As with most American ‘pioneer/forefathers’ celebrations, Heritage Days in Warsaw, Missouri provides a venue for demonstrations of atavistic skills and arcane crafts with, of course, opportunities to purchase many handmade or locally crafted articles. Heritage Days is no exception. Lining the shady pathways one could find lye soap making, candles, sorghum, wood carving, dying and weaving, and candle making. From the stage of Trailside Theater the sound of old-time music emanated.
The wooded hilltop surrounding the government-moderne, concrete Visitors Center was populated with buckskin- or calico-clad frontiersmen and women; the cleared lawn overlooking the mammoth dam on the Osage hosted Civil War and mountain-man reenactors. They brought displays of long rifles and cannon, tanned hides and bows, powder horns and and Bowie knives.
Irony is an overused concept but it was not lost on me in the firing of a Civil War cannon over the fought-over Corps of Engineers project. Colorful subject matter and near-perfect October weather called for many snapshots.

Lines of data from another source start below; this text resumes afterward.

theorem opTable_move : OpsMove packetAreas opTable :=
  (((((((((((((((sysOps_move.append timeOps_move).append collectOps_move).append streamOps_move).append reduceOps_move).append modelOps_move).append verdictOps_move).append sentryOps_move).append recoverOps_move).append traceOps_move).append watchOps_move).append recorderOps_move).append powerOps_move).append metroOps_move).append testOps_move).append updateOps_move)

theorem CmdUnit.assemble_ok {c : CmdUnit} {r : Rec} (k : c.Ok) : (c.assemble r).1.Ok := by
  unfold CmdUnit.assemble
  dsimp only
  split <;> exact ⟨k.1, k.2⟩

theorem State.runPacket_moves {p : Path} {b : List Byte} {reads : List (Option (List Byte))} {inl : List Byte} {writesOk : Bool} {s : State} :
    Moves [.sys, .pow, .time, .coll, .hop, .hall, .cmd, .crown, .model, .verd, .sentry, .trace, .brake, .test, .gov, .temper, .assay, .flash, .conf, .hoist, .outs] s (State.runPacket p b reads inl writesOk s) := by
  unfold State.runPacket
  split
  · next e he => exact State.after_moves (opTable_move e (List.mem_of_find?_eq_some he) _ _)
  · exact Moves.ite (((State.bump_moves.mono (by decide)).next State.reply_moves (by decide)).next State.restoreNext_moves (by decide))
      (Moves.refl s)

theorem State.runFabric_moves {p : Path} {iss : Issuer} {src : Laddr} {b inl : List Byte} {bad : Bool} {s : State} :
    Moves [.sys, .pow, .time, .coll, .hop, .hall, .cmd, .crown, .model, .verd, .sentry, .trace, .brake, .test, .gov, .temper, .assay, .flash, .conf, .hoist, .outs] s (State.runFabric p iss src b inl bad s) := by
  unfold State.runFabric
  try dsimp only
  repeat' first
    | with_reducible apply Moves.refl
    | assumption
    | ((with_reducible apply Moves.next (h' := State.reply_moves)); (case hq => decide))
    | ((with_reducible apply Moves.next (h' := State.bump_moves)); (case hq => decide))
    | ((with_reducible apply Moves.next (h' := State.runPacket_moves)); (case hq => decide))
    | with_reducible apply Moves.ite

theorem State.busyRestore_moves {p : Path} {b : List Byte} {s : State} :
    Moves [.coll, .hop, .hall, .cmd, .hoist, .outs] s (State.busyRestore p b s) := by
  unfold State.busyRestore
  try dsimp only
  repeat' first
    | with_reducible apply Moves.refl
    | assumption
    | ((with_reducible apply Moves.next (h' := State.reply_moves)); (case hq => decide))
    | ((with_reducible apply Moves.next (h' := State.bump_moves)); (case hq => decide))
    | with_reducible apply Moves.ite
    | split

theorem State.deliverCmd_moves {h : Held} {s : State} :
    Moves [.sys, .pow, .time, .coll, .hop, .hall, .cmd, .crown, .model, .verd, .sentry, .trace, .brake, .test, .gov, .temper, .assay, .flash, .conf, .hoist, .outs] s (State.deliverCmd h s) := by
  unfold State.deliverCmd
  try dsimp only
  repeat' first
    | with_reducible apply Moves.refl
    | assumption
    | ((with_reducible apply Moves.next (h' := State.runFabric_moves)); (case hq => decide))
    | ((with_reducible apply Moves.modCmd); (case hq => decide); (case e0 => with_reducible rfl); (case e1 => with_reducible rfl))
    | ((with_reducible apply Moves.cmdOk); (case hq => decide); (case k => intro k; exact CmdUnit.storeReply_ok k))

theorem State.releaseCmds_moves {src : Laddr} {iss : Issuer} {n : Nat} {s : State} :
    Moves [.sys, .pow, .time, .coll, .hop, .hall, .cmd, .crown, .model, .verd, .sentry, .trace, .brake, .test, .gov, .temper, .assay, .flash, .conf, .hoist, .outs] s (State.releaseCmds src iss n s) := by
  induction n generalizing s with
  | zero => exact Moves.refl s
  | succ n ih =>
    unfold State.releaseCmds
    try dsimp only
    repeat' first
      | ((with_reducible apply Moves.next (h' := ih)); (case hq => decide))
      | with_reducible apply Moves.refl
      | assumption
      | ((with_reducible apply Moves.next (h' := State.deliverCmd_moves)); (case hq => decide))
      | ((with_reducible apply Moves.modCmd); (case hq => decide); (case e0 => with_reducible rfl); (case e1 => with_reducible rfl))
      | ((with_reducible apply Moves.cmdOk); (case hq => decide); (case k => intro k; exact ⟨k.1, k.2⟩))
      | with_reducible apply Moves.ite
      | split

theorem State.orderCmd_moves {h : Held} {s : State} :
    Moves [.sys, .pow, .time, .coll, .hop, .hall, .cmd, .crown, .model, .verd, .sentry, .trace, .brake, .test, .gov, .temper, .assay, .flash, .conf, .hoist, .outs] s (State.orderCmd h s) := by
  unfold State.orderCmd
  try dsimp only
  repeat' first
    | with_reducible apply Moves.refl
    | assumption
    | ((with_reducible apply Moves.next (h' := State.releaseCmds_moves)); (case hq => decide))
    | ((with_reducible apply Moves.next (h' := State.busyRestore_moves)); (case hq => decide))
    | ((with_reducible apply Moves.modCmd); (case hq => decide); (case e0 => with_reducible rfl); (case e1 => with_reducible rfl))
    | ((with_reducible apply Moves.next (h' := State.deliverCmd_moves)); (case hq => decide))
    | ((with_reducible apply Moves.cmdOk); (case hq => decide); (case k => intro k; exact ⟨k.1, k.2⟩))
    | with_reducible apply Moves.ite

theorem State.rxCommand_moves {r : Rec} {s : State} :
    Moves [.sys, .pow, .time, .coll, .hop, .hall, .cmd, .crown, .model, .verd, .sentry, .trace, .brake, .test, .gov, .temper, .assay, .flash, .conf, .hoist, .outs] s (State.rxCommand r s) := by
  unfold State.rxCommand
  try dsimp only
  repeat' first
    | with_reducible apply Moves.refl
    | assumption
    | ((with_reducible apply Moves.next (h' := State.bump_moves)); (case hq => decide))
    | ((with_reducible apply Moves.next (h' := State.sendReplyRecs_moves)); (case hq => decide))
    | ((with_reducible apply Moves.modCmd); (case hq => decide); (case e0 => with_reducible rfl); (case e1 => with_reducible rfl))
    | ((with_reducible apply Moves.next (h' := State.orderCmd_moves)); (case hq => decide))
    | ((with_reducible apply Moves.cmdOk); (case hq => decide); (case k => intro k; exact CmdUnit.assemble_ok k))
    | with_reducible apply Moves.ite
    | split

theorem execSeqGapSkip_moves {src : Laddr} {issuer : Issuer} {s : State} :
    OutMoves [.sys, .pow, .time, .coll, .hop, .hall, .cmd, .crown, .model, .verd, .sentry, .trace, .brake, .test, .gov, .temper, .assay, .flash, .conf, .hoist, .outs] s (execSeqGapSkip src issuer s) := by
  unfold execSeqGapSkip
  try dsimp only
  repeat' first
    | with_reducible apply Moves.refl
    | assumption
    | with_reducible apply OutMoves.next
    | with_reducible apply OutMoves.ite
    | ((with_reducible apply Moves.next (h' := State.releaseCmds_moves)); (case hq => decide))
    | ((with_reducible apply Moves.modCmd); (case hq => decide); (case e0 => with_reducible rfl); (case e1 => with_reducible rfl))
    | ((with_reducible apply Moves.cmdOk); (case hq => decide); (case k => intro k; exact ⟨k.1, k.2⟩))
    | with_reducible apply Moves.ite
    | split

theorem State.orderRestart_moves {src : Laddr} {s : State} :
    Moves [.cmd] s (State.orderRestart src s) := by
  unfold State.orderRestart
  try dsimp only
  repeat' first
    | with_reducible apply Moves.refl
    | assumption
    | ((with_reducible apply Moves.modCmd); (case hq => decide); (case e0 => with_reducible rfl); (case e1 => with_reducible rfl))
    | ((with_reducible apply Moves.cmdOk); (case hq => decide); (case k => intro k; exact ⟨k.1, Nat.le_trans (List.length_filter_le _ _) k.2⟩))

theorem State.sendFlight_moves {f : Flight} {s : State} :
    Moves [.coll, .hop, .hall, .cmd, .outs] s (State.sendFlight f s) := by
  unfold State.sendFlight
  try dsimp only
  repeat' first
    | with_reducible apply Moves.refl
    | assumption
    | ((with_reducible apply Moves.next (h' := State.send_moves)); (case hq => decide))
    | with_reducible apply Moves.ite
    | ((with_reducible apply Moves.fold); (intro t x m))
    | split

theorem State.startFlight_moves {f : Flight} {s : State} :
    Moves [.sys, .pow, .time, .coll, .hop, .hall, .cmd, .crown, .model, .verd, .sentry, .trace, .brake, .test, .gov, .temper, .assay, .flash, .conf, .hoist, .outs] s (State.startFlight f s) := by
  unfold State.startFlight
  try dsimp only
  repeat' first
    | with_reducible apply Moves.refl
    | assumption
    | ((with_reducible apply Moves.next (h' := State.runFabric_moves)); (case hq => decide))
    | ((with_reducible apply Moves.modCmd); (case hq => decide); (case e0 => with_reducible rfl); (case e1 => with_reducible rfl))
    | ((with_reducible apply Moves.next (h' := State.sendFlight_moves)); (case hq => decide))
    | with_reducible apply Moves.ite

theorem State.gwPump_moves {s : State} :
    Moves [.sys, .pow, .time, .coll, .hop, .hall, .cmd, .crown, .model, .verd, .sentry, .trace, .brake, .test, .gov, .temper, .assay, .flash, .conf, .hoist, .outs] s (State.gwPump s) := by
  unfold State.gwPump
  try dsimp only
  repeat' first
    | with_reducible apply Moves.refl
    | assumption
    | ((with_reducible apply Moves.next (h' := State.startFlight_moves)); (case hq => decide))
    | ((with_reducible apply Moves.modCmd); (case hq => decide); (case e0 => with_reducible rfl); (case e1 => with_reducible rfl))
    | with_reducible apply Moves.ite
    | ((with_reducible apply Moves.fold); (intro t x m))
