@[simp] theorem State.modPow_sys (f : PowUnit → PowUnit) (s : State) : (s.modPow f).sys = s.sys := rfl
@[simp] theorem State.modPow_pow (f : PowUnit → PowUnit) (s : State) : (s.modPow f).pow = f s.pow := rfl
@[simp] theorem State.modPow_time (f : PowUnit → PowUnit) (s : State) : (s.modPow f).time = s.time := rfl
@[simp] theorem State.modPow_coll (f : PowUnit → PowUnit) (s : State) : (s.modPow f).coll = s.coll := rfl
@[simp] theorem State.modPow_hop (f : PowUnit → PowUnit) (s : State) : (s.modPow f).hop = s.hop := rfl
@[simp] theorem State.modPow_hall (f : PowUnit → PowUnit) (s : State) : (s.modPow f).hall = s.hall := rfl
@[simp] theorem State.modPow_cmd (f : PowUnit → PowUnit) (s : State) : (s.modPow f).cmd = s.cmd := rfl
@[simp] theorem State.modPow_crown (f : PowUnit → PowUnit) (s : State) : (s.modPow f).crown = s.crown := rfl
@[simp] theorem State.modPow_model (f : PowUnit → PowUnit) (s : State) : (s.modPow f).model = s.model := rfl
@[simp] theorem State.modPow_verd (f : PowUnit → PowUnit) (s : State) : (s.modPow f).verd = s.verd := rfl
@[simp] theorem State.modPow_sentry (f : PowUnit → PowUnit) (s : State) : (s.modPow f).sentry = s.sentry := rfl
@[simp] theorem State.modPow_trace (f : PowUnit → PowUnit) (s : State) : (s.modPow f).trace = s.trace := rfl
@[simp] theorem State.modPow_brake (f : PowUnit → PowUnit) (s : State) : (s.modPow f).brake = s.brake := rfl
@[simp] theorem State.modPow_test (f : PowUnit → PowUnit) (s : State) : (s.modPow f).test = s.test := rfl
@[simp] theorem State.modPow_gov (f : PowUnit → PowUnit) (s : State) : (s.modPow f).gov = s.gov := rfl
@[simp] theorem State.modPow_temper (f : PowUnit → PowUnit) (s : State) : (s.modPow f).temper = s.temper := rfl
@[simp] theorem State.modPow_metro (f : PowUnit → PowUnit) (s : State) : (s.modPow f).metro = s.metro := rfl
@[simp] theorem State.modPow_assay (f : PowUnit → PowUnit) (s : State) : (s.modPow f).assay = s.assay := rfl
@[simp] theorem State.modPow_flash (f : PowUnit → PowUnit) (s : State) : (s.modPow f).flash = s.flash := rfl
@[simp] theorem State.modPow_conf (f : PowUnit → PowUnit) (s : State) : (s.modPow f).conf = s.conf := rfl
@[simp] theorem State.modPow_hoist (f : PowUnit → PowUnit) (s : State) : (s.modPow f).hoist = s.hoist := rfl
@[simp] theorem State.modPow_outs (f : PowUnit → PowUnit) (s : State) : (s.modPow f).outs = s.outs := rfl
@[simp] theorem State.modPow_pending (f : PowUnit → PowUnit) (s : State) : (s.modPow f).pending = s.pending := rfl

Truman (a.k.a. Kaysinger Bluff) on the other hand was slow to take off. Authorized in 1954, construction didn’t begin until 1964. Funding was frequently slowed by the costs of the Vietnam War. When Congress passed the National Environmental Policy Act (NEPA) in 1968, the door was opened to challenge the project for the inadequacy of its environmental impact statement. NEPA went into effect in 1969; early in 1972 the lawsuit was filed. Interestingly enough …. there seems to be no mention of that lawsuit in official public accounts of the project’s history.